Aspects of purported Amish lifestyle have made their way into popular culture via ‘reality’ television shows such as “Amish in the City,” “The Simple Life,” and “The World’s Squarest Teenagers.” In all cases, the perception of Amish society is distorted and packaged as a didactic commodity for mainstream Americans, and the resulting relationship lends itself to Freak Studies: Amish communities are put on-stage (both figuratively and literally) for shock value or to be morally uplifting, just as the daily life of so-called exotic tribes was exhibited at the State Fair. Using the Disability Studies concept of freakery and critical analyses of staring, the lecture discusses intersections of myths and reality in the way that Amish communities are packaged for American consumption.

Lynn Rose ist Professorin für Geschichte an der Truman State University, Missouri, und hat sich besonders auf dem Gebiet der Cultural Studies und Disability Studies profiliert. Sie ist Autorin von The Staff of Oedipus: Transforming Disability in Ancient Greece (2003) und mitwirkende Autorin der Encyclopedia of Disability (2006).
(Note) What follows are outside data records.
-- ==== Sys2Proof/Syntax.lean ====
section
/-! DEFINITION. The command set: one constructor for each row of spec/opcode_table.json (30_encoding.md
R78). A field that a command ignores (R73, R74) is no argument of its constructor. -/

namespace Sys2Proof

/-- One command (30_encoding.md R78). An operand `i`, `n` or `c` comes from IDX, an operand `v` from DATA; each is the number its bits stand for (log 8). -/
inductive Instr where
  /-- `SIZE`, OP 0x0, rule R100. -/
  | size
  /-- `FRONT`, OP 0x1, rule R101. -/
  | front
  /-- `BACK`, OP 0x2, rule R102. -/
  | back
  /-- `AT i`, OP 0x3, rule R103. -/
  | atIndex (i : Nat)
  /-- `PUSH_FRONT v`, OP 0x4, rule R110. -/
  | pushFront (v : Nat)
  /-- `PUSH_BACK v`, OP 0x5, rule R111. -/
  | pushBack (v : Nat)
  /-- `EMPLACE_FRONT v`, OP 0x6, rule R112. -/
  | emplaceFront (v : Nat)
  /-- `EMPLACE_BACK v`, OP 0x7, rule R113. -/
  | emplaceBack (v : Nat)
  /-- `POP_FRONT`, OP 0x8, rule R120. -/
  | popFront
  /-- `POP_BACK`, OP 0x9, rule R121. -/
  | popBack
  /-- `RESET`, OP 0xA, rule R130 (the command, not the hardware reset). -/
  | reset
  /-- `RESIZE n`, OP 0xB, rule R131. -/
  | resize (n : Nat)
  /-- `ITER_BEGIN`, OP 0xC, rule R140. -/
  | iterBegin
  /-- `ITER_NEXT`, OP 0xD, rule R141. -/
  | iterNext
  /-- `READ_CSR c`, OP 0xE, rule R150. -/
  | readCsr (c : Nat)
deriving DecidableEq, Repr

end Sys2Proof
end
Steven Reschly ist ebenfalls Historiker an der Truman State University, und ist spezialisiert auf die Geschichte und Kultur der Amish. Er ist Autor von The Amish on the Iowa Prairie, 1840-1910 (2000) und Mitherausgeber von Strangers at Home: Amish and Mennonite Women in History (2002).

 

Vortrag in englischer Sprache, Diskussion auf Englisch und Deutsch.